RAW DATA START
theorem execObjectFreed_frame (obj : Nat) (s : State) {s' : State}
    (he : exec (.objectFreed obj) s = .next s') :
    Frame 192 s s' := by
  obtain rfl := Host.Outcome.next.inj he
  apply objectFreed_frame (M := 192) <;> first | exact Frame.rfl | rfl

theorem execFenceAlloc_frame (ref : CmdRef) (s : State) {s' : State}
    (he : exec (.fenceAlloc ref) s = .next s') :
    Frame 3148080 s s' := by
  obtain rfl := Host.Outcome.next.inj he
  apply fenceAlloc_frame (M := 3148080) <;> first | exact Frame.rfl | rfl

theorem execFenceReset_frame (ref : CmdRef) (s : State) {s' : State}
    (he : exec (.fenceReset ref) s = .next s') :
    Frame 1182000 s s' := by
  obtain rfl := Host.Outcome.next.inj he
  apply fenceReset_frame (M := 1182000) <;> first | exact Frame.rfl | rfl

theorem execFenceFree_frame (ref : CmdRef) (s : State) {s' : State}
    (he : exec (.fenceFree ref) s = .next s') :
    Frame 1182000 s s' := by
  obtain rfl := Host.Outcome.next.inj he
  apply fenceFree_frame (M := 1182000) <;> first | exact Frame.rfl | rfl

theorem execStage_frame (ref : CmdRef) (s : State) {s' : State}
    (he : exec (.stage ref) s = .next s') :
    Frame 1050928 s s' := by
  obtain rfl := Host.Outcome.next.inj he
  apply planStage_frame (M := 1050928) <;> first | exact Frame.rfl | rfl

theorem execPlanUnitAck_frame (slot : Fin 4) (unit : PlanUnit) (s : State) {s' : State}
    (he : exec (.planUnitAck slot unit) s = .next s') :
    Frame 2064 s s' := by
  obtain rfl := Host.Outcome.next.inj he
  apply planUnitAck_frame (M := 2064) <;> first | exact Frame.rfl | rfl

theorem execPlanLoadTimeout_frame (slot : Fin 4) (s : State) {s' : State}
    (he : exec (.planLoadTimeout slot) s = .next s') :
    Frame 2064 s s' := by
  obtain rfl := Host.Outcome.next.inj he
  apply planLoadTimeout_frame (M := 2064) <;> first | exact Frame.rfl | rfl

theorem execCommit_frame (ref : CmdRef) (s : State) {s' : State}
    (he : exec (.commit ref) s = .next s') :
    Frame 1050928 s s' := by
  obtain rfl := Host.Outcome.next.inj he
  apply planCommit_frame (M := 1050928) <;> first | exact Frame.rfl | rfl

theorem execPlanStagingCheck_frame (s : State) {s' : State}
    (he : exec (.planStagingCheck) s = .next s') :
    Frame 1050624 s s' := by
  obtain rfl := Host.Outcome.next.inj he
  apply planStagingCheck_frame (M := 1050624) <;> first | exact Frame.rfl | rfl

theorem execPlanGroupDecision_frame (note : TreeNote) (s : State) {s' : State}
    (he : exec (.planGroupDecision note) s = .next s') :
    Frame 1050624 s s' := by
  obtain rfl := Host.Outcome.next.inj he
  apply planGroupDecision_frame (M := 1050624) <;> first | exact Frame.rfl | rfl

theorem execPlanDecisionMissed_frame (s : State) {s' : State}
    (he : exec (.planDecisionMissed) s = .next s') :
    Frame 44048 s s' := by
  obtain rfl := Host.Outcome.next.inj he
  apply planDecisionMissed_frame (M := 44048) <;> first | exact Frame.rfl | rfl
RAW DATA END
**WORK INSTRUCTION:** Output the entries above word for word.

**WORKED SOLUTION:**
theorem execObjectFreed_frame (obj : Nat) (s : State) {s' : State}
    (he : exec (.objectFreed obj) s = .next s') :
    Frame 192 s s' := by
  obtain rfl := Host.Outcome.next.inj he
  apply objectFreed_frame (M := 192) <;> first | exact Frame.rfl | rfl

theorem execFenceAlloc_frame (ref : CmdRef) (s : State) {s' : State}
    (he : exec (.fenceAlloc ref) s = .next s') :
    Frame 3148080 s s' := by
  obtain rfl := Host.Outcome.next.inj he
  apply fenceAlloc_frame (M := 3148080) <;> first | exact Frame.rfl | rfl

theorem execFenceReset_frame (ref : CmdRef) (s : State) {s' : State}
    (he : exec (.fenceReset ref) s = .next s') :
    Frame 1182000 s s' := by
  obtain rfl := Host.Outcome.next.inj he
  apply fenceReset_frame (M := 1182000) <;> first | exact Frame.rfl | rfl

theorem execFenceFree_frame (ref : CmdRef) (s : State) {s' : State}
    (he : exec (.fenceFree ref) s = .next s') :
    Frame 1182000 s s' := by
  obtain rfl := Host.Outcome.next.inj he
  apply fenceFree_frame (M := 1182000) <;> first | exact Frame.rfl | rfl

theorem execStage_frame (ref : CmdRef) (s : State) {s' : State}
    (he : exec (.stage ref) s = .next s') :
    Frame 1050928 s s' := by
  obtain rfl := Host.Outcome.next.inj he
  apply planStage_frame (M := 1050928) <;> first | exact Frame.rfl | rfl

theorem execPlanUnitAck_frame (slot : Fin 4) (unit : PlanUnit) (s : State) {s' : State}
    (he : exec (.planUnitAck slot unit) s = .next s') :
    Frame 2064 s s' := by
  obtain rfl := Host.Outcome.next.inj he
  apply planUnitAck_frame (M := 2064) <;> first | exact Frame.rfl | rfl

theorem execPlanLoadTimeout_frame (slot : Fin 4) (s : State) {s' : State}
    (he : exec (.planLoadTimeout slot) s = .next s') :
    Frame 2064 s s' := by
  obtain rfl := Host.Outcome.next.inj he
  apply planLoadTimeout_frame (M := 2064) <;> first | exact Frame.rfl | rfl

theorem execCommit_frame (ref : CmdRef) (s : State) {s' : State}
    (he : exec (.commit ref) s = .next s') :
    Frame 1050928 s s' := by
  obtain rfl := Host.Outcome.next.inj he
  apply planCommit_frame (M := 1050928) <;> first | exact Frame.rfl | rfl

theorem execPlanStagingCheck_frame (s : State) {s' : State}
    (he : exec (.planStagingCheck) s = .next s') :
    Frame 1050624 s s' := by
  obtain rfl := Host.Outcome.next.inj he
  apply planStagingCheck_frame (M := 1050624) <;> first | exact Frame.rfl | rfl

theorem execPlanGroupDecision_frame (note : TreeNote) (s : State) {s' : State}
    (he : exec (.planGroupDecision note) s = .next s') :
    Frame 1050624 s s' := by
  obtain rfl := Host.Outcome.next.inj he
  apply planGroupDecision_frame (M := 1050624) <;> first | exact Frame.rfl | rfl

theorem execPlanDecisionMissed_frame (s : State) {s' : State}
    (he : exec (.planDecisionMissed) s = .next s') :
    Frame 44048 s s' := by
  obtain rfl := Host.Outcome.next.inj he
  apply planDecisionMissed_frame (M := 44048) <;> first | exact Frame.rfl | rfl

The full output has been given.